_What the task requires_: Starting at the line containing "absurd he h.1" and ending at the line containing "simp [State.readWord, secondAddr_inRange", print every line of the material below exactly, both ends included, and stop there.

_Data for review_:
━━━━━━━━━━━━━━━━━━━━━━━━━━━━━━
-- ==== Sys2Proof/Machine/Cycle.lean ====
section
/-! DEFINITION. The execute phase and the cycle: one fetch, then one execute (spec 40_cycle.md R119, R123). -/

namespace Sys2Proof.Machine

/-- The execute phase: nothing if halted; otherwise IR is decoded and its one effect performed (R119). An illegal word
is an arm of `exec` (R121). -/
def execute (s : State) : Result :=
  if s.halted then .next s else exec (decode (s.reg .ir)) s

/-- `Step` of R123: a halted state stays; otherwise fetch, then execute; if fetch faults, execute does not run (R204). -/
def cycle (s : State) : Result :=
  if s.halted then .next s else orFault (fetch s) execute

/-- Where a step starts, by the host's phase (R117): a cycle runs only between cycles, after the first INIT. -/
def stepFrom (s : State) : Result :=
  match s.phase with
  | .ready => cycle s
  | .powerUp => .refused .beforeInit
  | .fetched => .refused .midCycle

/-- The state with the instruction word `w` at the program counter, high byte first, and able to fetch it: not halted,
between cycles. Under `EDGE_WORD = fault` no word can be fetched at PC = 0xFFFF (R54), whatever stands there. -/
def State.placeWord (s : State) (w : Word) : State :=
  let s1 := (s.putByte (s.reg .pc) (highByte w)).putByte (s.reg .pc + 1#16) (lowByte w)
  { s1 with halted := false, phase := .ready }

end Sys2Proof.Machine
end

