-- ==== Sys2Proof/Laws/Ops.lean ====
section
/-! SUPPORT. One lemma per shared operation that says what it can do, which proofs cite instead of unfolding it. -/

namespace Sys2Proof.Machine

variable {s t : State} {why : Access} {a v : Word}

/-! ### Continuing after a word access -/

@[simp] theorem orFault_ok {α σ : Type} (x : α) (k : α → Host.Outcome σ Fault Refusal) : orFault (.ok x) k = k x := rfl

@[simp] theorem orFault_error {α σ : Type} (f : Fault) (k : α → Host.Outcome σ Fault Refusal) :
    orFault (.error f) k = .fault f := rfl

theorem orFault_next {α σ : Type} {x : Except Fault α} {k : α → Host.Outcome σ Fault Refusal} {r : σ}
    (h : orFault x k = .next r) : ∃ y, x = .ok y ∧ k y = .next r := by
  cases x with
  | ok y => exact ⟨y, rfl, h⟩
  | error f => cases h

theorem orFault_fault {α σ : Type} {x : Except Fault α} {k : α → Host.Outcome σ Fault Refusal} {f : Fault}
    (h : orFault x k = .fault f) : x = .error f ∨ ∃ y, x = .ok y ∧ k y = .fault f := by
  cases x with
  | ok y => exact .inr ⟨y, rfl, h⟩
  | error g => cases h; exact .inl rfl

/-! ### Word accesses -/

theorem secondAddr_inRange (h : s.wordInRange a) : secondAddr s.params.edgeWord a = some (a + 1#16) := by
  unfold secondAddr
  rcases h with h | h
  · rw [h]
  · cases s.params.edgeWord <;> simp [h]

theorem secondAddr_outOfRange (h : ¬s.wordInRange a) : secondAddr s.params.edgeWord a = none := by
  unfold secondAddr
  rw [State.wordInRange, not_or, not_ne_iff] at h
  cases he : s.params.edgeWord with
  | wrap => exact absurd he h.1
  | fault => simp [h.2]

/-- A word read that has its second byte answers the word there. -/
theorem readWord_inRange (h : s.wordInRange a) : s.readWord why a = .ok (s.wordAt a) := by
  simp [State.readWord, secondAddr_inRange h, State.wordAt, joinBytes]

/-- A word read without a second byte is refused. -/
theorem readWord_outOfRange (h : ¬s.wordInRange a) : s.readWord why a = .error (.wordAtTop why) := by
  simp [State.readWord, secondAddr_outOfRange h]

/-- What a word read can do. -/
theorem readWord_ok {w : Word} (h : s.readWord why a = .ok w) : s.wordInRange a ∧ w = s.wordAt a := by
  by_cases hr : s.wordInRange a
  · rw [readWord_inRange hr] at h; cases h; exact ⟨hr, rfl⟩
  · rw [readWord_outOfRange hr] at h; cases h

/-- Both bytes of `v` written from `a` up. -/
def State.putWord (s : State) (a v : Word) : State := (s.putByte a (highByte v)).putByte (a + 1#16) (lowByte v)

/-- A word write that has its second byte writes both bytes. -/
theorem writeWord_inRange (h : s.wordInRange a) : s.writeWord why a v = .ok (s.putWord a v) := by
  simp [State.writeWord, secondAddr_inRange h, State.putWord]

/-- A word write without a second byte is refused. -/
theorem writeWord_outOfRange (h : ¬s.wordInRange a) : s.writeWord why a v = .error (.wordAtTop why) := by
  simp [State.writeWord, secondAddr_outOfRange h]

/-- What a word write can do. -/
theorem writeWord_ok (h : s.writeWord why a v = .ok t) : s.wordInRange a ∧ t = s.putWord a v := by
  by_cases hr : s.wordInRange a
  · rw [writeWord_inRange hr] at h; cases h; exact ⟨hr, rfl⟩
  · rw [writeWord_outOfRange hr] at h; cases h

/-! ### What a word write leaves -/

@[simp] theorem putWord_regs : (s.putWord a v).regs = s.regs := rfl
@[simp] theorem putWord_reg (q : Reg) : (s.putWord a v).reg q = s.reg q := rfl
@[simp] theorem putWord_halted : (s.putWord a v).halted = s.halted := rfl
@[simp] theorem putWord_errored : (s.putWord a v).errored = s.errored := rfl
@[simp] theorem putWord_params : (s.putWord a v).params = s.params := rfl
@[simp] theorem putWord_phase : (s.putWord a v).phase = s.phase := rfl
@[simp] theorem putWord_draws : (s.putWord a v).draws = s.draws := rfl

/-- An address and the next one, modulo 2^16, differ. -/
theorem succ_toNat_ne (a : Word) : (a + 1#16).toNat ≠ a.toNat := by
  have := a.isLt
  rw [BitVec.toNat_add]; simp; omega

/-- A byte of memory after a word write. -/
theorem putWord_readByte (c : Nat) : (s.putWord a v).mem.readByte c =
    if c = (a + 1#16).toNat then lowByte v else if c = a.toNat then highByte v else s.mem.readByte c := by
  simp only [State.putWord, State.putByte_mem, Memory.readByte_writeByte]

@[simp] theorem putWord_byteAt_high : (s.putWord a v).byteAt a = highByte v := by
  rw [State.byteAt, putWord_readByte, if_neg (succ_toNat_ne a).symm, if_pos rfl]

@[simp] theorem putWord_byteAt_low : (s.putWord a v).byteAt (a + 1#16) = lowByte v := by
  rw [State.byteAt, putWord_readByte, if_pos rfl]

theorem putWord_byteAt_ne {c : Word} (h : c ≠ a) (h' : c ≠ a + 1#16) : (s.putWord a v).byteAt c = s.byteAt c := by
  rw [State.byteAt, putWord_readByte, if_neg (by rwa [BitVec.toNat_inj]), if_neg (by rwa [BitVec.toNat_inj])]; rfl

/-- The bytes of a word, joined again. -/
@[simp] theorem highByte_append_lowByte (v : Word) : (highByte v ++ lowByte v : Word) = v := by
  apply BitVec.eq_of_toNat_eq
  rw [toNat_append_eq, highByte, lowByte, toNat_field, toNat_field]
  have := v.isLt
  omega

/-- A word read where it was written. -/
@[simp] theorem putWord_wordAt_same : (s.putWord a v).wordAt a = v := by simp [State.wordAt]

/-! ### The canonical form -/

theorem putByte_wf (h : s.mem.wf = true) (b : Byte) : (s.putByte a b).mem.wf = true :=
  Memory.wf_writeByte h a.isLt b

theorem putWord_wf (h : s.mem.wf = true) : (s.putWord a v).mem.wf = true := putByte_wf (putByte_wf h _) _

theorem hostLoad_wf (h : s.mem.wf = true) {image : List Byte} (hl : image.length ≤ Memory.size) :
    (s.hostLoad image).mem.wf = true :=
  Memory.wf_writeBytes h image 0 (by omega)

theorem reset_mem_wf : State.reset.mem.wf = true := rfl

/-! ### Fetch, execute and the cycle -/

theorem fetch_of_halted (h : s.halted = true) : fetch s = .ok s := by simp [fetch, h]

theorem fetch_inRange (h : s.halted = false) (hr : s.wordInRange (s.reg .pc)) : fetch s = .ok s.fetched := by
  simp [fetch, h, readWord_inRange hr, State.fetched]

theorem fetch_outOfRange (h : s.halted = false) (hr : ¬s.wordInRange (s.reg .pc)) :
    fetch s = .error (.wordAtTop .fetch) := by
  simp [fetch, h, readWord_outOfRange hr]

/-- What a fetch can do. -/
theorem fetch_ok (h : fetch s = .ok t) :
    (s.halted = true ∧ t = s) ∨ (s.halted = false ∧ s.wordInRange (s.reg .pc) ∧ t = s.fetched) := by
  cases hh : s.halted with
  | true => rw [fetch_of_halted hh] at h; cases h; exact .inl ⟨rfl, rfl⟩
  | false =>
    by_cases hr : s.wordInRange (s.reg .pc)
    · rw [fetch_inRange hh hr] at h; cases h; exact .inr ⟨rfl, hr, rfl⟩
    · rw [fetch_outOfRange hh hr] at h; cases h

@[simp] theorem fetched_halted : s.fetched.halted = s.halted := rfl
@[simp] theorem fetched_errored : s.fetched.errored = s.errored := rfl
@[simp] theorem fetched_mem : s.fetched.mem = s.mem := rfl
@[simp] theorem fetched_params : s.fetched.params = s.params := rfl
@[simp] theorem fetched_phase : s.fetched.phase = s.phase := rfl
@[simp] theorem fetched_draws : s.fetched.draws = s.draws := rfl
@[simp] theorem fetched_ir : s.fetched.reg .ir = s.wordAt (s.reg .pc) := by simp [State.fetched]
@[simp] theorem fetched_pc : s.fetched.reg .pc = s.reg .pc + 2#16 := by simp [State.fetched]

/-- What a step can do: stay where it is halted, or run the fetched word on the fetched state. -/
theorem step_next (h : step s = .next t) : s.phase = .ready ∧
    ((s.halted = true ∧ t = s) ∨
      (s.halted = false ∧ s.wordInRange (s.reg .pc) ∧ exec (decode (s.wordAt (s.reg .pc))) s.fetched = .next t)) := by
  unfold step stepFrom at h
  cases hp : s.phase with
  | powerUp => rw [hp] at h; cases h
  | fetched => rw [hp] at h; cases h
  | ready =>
    rw [hp] at h
    refine ⟨rfl, ?_⟩
    cases hh : s.halted with
    | true => simp only [cycle, hh, if_true] at h; cases h; exact .inl ⟨rfl, rfl⟩
    | false =>
      simp only [cycle, hh, Bool.false_eq_true, if_false] at h
      obtain ⟨u, hu, he⟩ := orFault_next h
      rcases fetch_ok hu with ⟨ht, -⟩ | ⟨-, hr, rfl⟩
      · rw [hh] at ht; cases ht
      · refine .inr ⟨rfl, hr, ?_⟩
        simpa only [execute, fetched_halted, hh, Bool.false_eq_true, if_false, fetched_ir] using he

/-! ### The shared meanings -/

section Meanings
variable {regA regB : RegField} {t12 : BitVec 12} {op : Word → Word → Word}

/-- A write through a field changes no register outside `destReg`. -/
theorem setFieldReg_kept (f : RegField) (v : Word) : RegsKeptBut s (s.setFieldReg f v) (destReg s.params f) := by
  intro q hq
  rcases s.setFieldReg_cases v f with ⟨-, e⟩ | ⟨h, e⟩
  · rw [e]
  · rw [destReg, if_neg h, List.mem_singleton] at hq
    rw [e, State.setReg_reg, if_neg hq]

/-- Where execute cannot write IR, IR is no instruction's destination. -/
theorem ir_not_mem_destRegs {p : Config.Params} (h : irOutOfReach p) (i : Instr) : Reg.ir ∉ destRegs p i := by
  have field : ∀ f, Reg.ir ∉ destReg p f := fun f => by
    unfold destReg
    split
    · exact List.not_mem_nil
    · rename_i hn
      exact fun hm => h.elim (fun hf => hf f (List.mem_singleton.1 hm).symm) fun hk =>
        hn ⟨(List.mem_singleton.1 hm).symm, hk⟩
  cases i <;> first | exact field _ | simp [destRegs]

theorem loadFrom_next (h : loadFrom s regA a = .next t) :
    s.wordInRange a ∧ t = s.setFieldReg regA (s.wordAt a) := by
  obtain ⟨w, hw, ht⟩ := orFault_next h
  obtain ⟨hr, rfl⟩ := readWord_ok hw
  cases ht; exact ⟨hr, rfl⟩

theorem storeTo_next (h : storeTo s regA a = .next t) : s.wordInRange a ∧ t = s.putWord a (s.fieldReg regA) := by
  obtain ⟨u, hu, ht⟩ := orFault_next h
  obtain ⟨hr, rfl⟩ := writeWord_ok hu
  cases ht; exact ⟨hr, rfl⟩

theorem arithRegister_next (h : arithRegister op regA regB s = .next t) :
    (s.params.legacyRegB = .intended ∧ t = s.setReg .ac (op (s.fieldReg regA) (s.fieldReg regB))) ∨
      (s.params.legacyRegB = .unknown ∧ t = s.afterDraw.setReg .ac s.draw) := by
  unfold arithRegister at h
  cases hl : s.params.legacyRegB <;> rw [hl] at h <;> cases h
  · exact .inl ⟨rfl, rfl⟩
  · exact .inr ⟨rfl, rfl⟩

theorem loadFrom_inRange (h : s.wordInRange a) :
    loadFrom s regA a = .next (s.setFieldReg regA (s.wordAt a)) := by
  simp only [loadFrom, readWord_inRange h]; rfl

theorem loadFrom_outOfRange (h : ¬s.wordInRange a) : loadFrom s regA a = .fault (.wordAtTop .load) := by
  simp only [loadFrom, readWord_outOfRange h]; rfl

theorem storeTo_inRange (h : s.wordInRange a) : storeTo s regA a = .next (s.putWord a (s.fieldReg regA)) := by
  simp only [storeTo, writeWord_inRange h]; rfl

theorem storeTo_outOfRange (h : ¬s.wordInRange a) : storeTo s regA a = .fault (.wordAtTop .store) := by
  simp only [storeTo, writeWord_outOfRange h]; rfl

/-- An 8-bit absolute address is never 0xFFFF. -/
theorem zextAddr8_inRange (s : State) (v : BitVec 8) : s.wordInRange (zextAddr8 v) := by
  refine .inr fun h => ?_
  have h1 : (zextAddr8 v).toNat = 0xFFFF := by rw [h]; rfl
  have h2 := v.isLt
  simp only [zextAddr8, BitVec.truncate_eq_setWidth, BitVec.toNat_setWidth] at h1
  omega

theorem execRet_inRange (h : s.wordInRange (s.reg .bp)) (h' : s.wordInRange (s.reg .bp - 2#16)) :
    execRet s = .next ((((s.setReg .sp (s.reg .bp)).setReg .bp (s.wordAt (s.reg .bp))).setReg .sp
      (s.reg .bp - 2#16)).setReg .pc (s.wordAt (s.reg .bp - 2#16))) := by
  unfold execRet
  simp only [State.setReg_reg, if_true]
  rw [readWord_inRange (s := s.setReg .sp (s.reg .bp)) h]
  simp only [orFault_ok, reduceCtorEq, if_false]
  rw [readWord_inRange (by exact h')]
  rfl

theorem execRet_outOfRange (h : ¬(s.wordInRange (s.reg .bp) ∧ s.wordInRange (s.reg .bp - 2#16))) :
    execRet s = .fault (.wordAtTop .pop) := by
  unfold execRet
  simp only [State.setReg_reg, if_true]
  by_cases h1 : s.wordInRange (s.reg .bp)
  · rw [readWord_inRange (s := s.setReg .sp (s.reg .bp)) h1]
    simp only [orFault_ok, reduceCtorEq, if_false]
    rw [readWord_outOfRange (by intro h2; exact h ⟨h1, h2⟩)]
    rfl
  · rw [readWord_outOfRange (s := s.setReg .sp (s.reg .bp)) h1]; rfl

theorem execCall_inRange (h : s.wordInRange (s.reg .sp)) (h' : s.wordInRange (s.reg .sp + 2#16)) :
    execCall t12 s = .next ((((((s.putWord (s.reg .sp) (s.reg .pc)).setReg .sp (s.reg .sp + 2#16)).setReg .pc
      (t12.zeroExtend 16)).putWord (s.reg .sp + 2#16) (s.reg .bp)).setReg .bp (s.reg .sp + 2#16)).setReg .sp
      (s.reg .sp + 2#16 + 2#16)) := by
  unfold execCall
  rw [writeWord_inRange h]
  simp only [orFault_ok, State.jumpTo_eq, State.setReg_reg, putWord_reg, if_true, reduceCtorEq, if_false]
  rw [writeWord_inRange (by exact h')]
  rfl

theorem execCall_outOfRange (h : ¬(s.wordInRange (s.reg .sp) ∧ s.wordInRange (s.reg .sp + 2#16))) :
    execCall t12 s = .fault (.wordAtTop .push) := by
  unfold execCall
  by_cases h1 : s.wordInRange (s.reg .sp)
  · rw [writeWord_inRange h1]
    simp only [orFault_ok, State.jumpTo_eq, State.setReg_reg, putWord_reg, if_true, reduceCtorEq, if_false]
    rw [writeWord_outOfRange (by intro h2; exact h ⟨h1, h2⟩)]
    rfl
  · rw [writeWord_outOfRange h1]; rfl

/-- What a return can do: both words popped from the frame at the old BP. -/
theorem execRet_next (h : execRet s = .next t) :
    s.wordInRange (s.reg .bp) ∧ s.wordInRange (s.reg .bp - 2#16) ∧
      t = (((s.setReg .sp (s.reg .bp)).setReg .bp (s.wordAt (s.reg .bp))).setReg .sp (s.reg .bp - 2#16)).setReg .pc
        (s.wordAt (s.reg .bp - 2#16)) := by
  obtain ⟨w, hw, h⟩ := orFault_next h
  obtain ⟨hr, rfl⟩ := readWord_ok hw
  obtain ⟨w', hw', h⟩ := orFault_next h
  obtain ⟨hr', rfl⟩ := readWord_ok hw'
  cases h
  simp only [State.setReg_reg, if_true, reduceCtorEq, if_false] at hr hr' ⊢
  exact ⟨hr, hr', rfl⟩

/-- What a call can do: the return address and the old BP pushed, the frame set up, the jump taken. -/
theorem execCall_next (h : execCall t12 s = .next t) :
    s.wordInRange (s.reg .sp) ∧ s.wordInRange (s.reg .sp + 2#16) ∧
      t = ((((((s.putWord (s.reg .sp) (s.reg .pc)).setReg .sp (s.reg .sp + 2#16)).setReg .pc (t12.zeroExtend 16)).putWord
        (s.reg .sp + 2#16) (s.reg .bp)).setReg .bp (s.reg .sp + 2#16)).setReg .sp (s.reg .sp + 2#16 + 2#16)) := by
  obtain ⟨u, hu, h⟩ := orFault_next h
  obtain ⟨hr, rfl⟩ := writeWord_ok hu
  obtain ⟨u', hu', h⟩ := orFault_next h
  obtain ⟨hr', rfl⟩ := writeWord_ok hu'
  cases h
  simp only [State.jumpTo_eq, State.setReg_reg, putWord_reg, if_true, reduceCtorEq, if_false] at hr' ⊢
  exact ⟨hr, hr', trivial⟩

end Meanings

end Sys2Proof.Machine
end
━━━━━━━━━━━━━━━━━━━━━━━━━━━━━━
_Output of the task_:
  | wrap => exact absurd he h.1
  | fault => simp [h.2]

/-- A word read that has its second byte answers the word there. -/
theorem readWord_inRange (h : s.wordInRange a) : s.readWord why a = .ok (s.wordAt a) := by
  simp [State.readWord, secondAddr_inRange h, State.wordAt, joinBytes]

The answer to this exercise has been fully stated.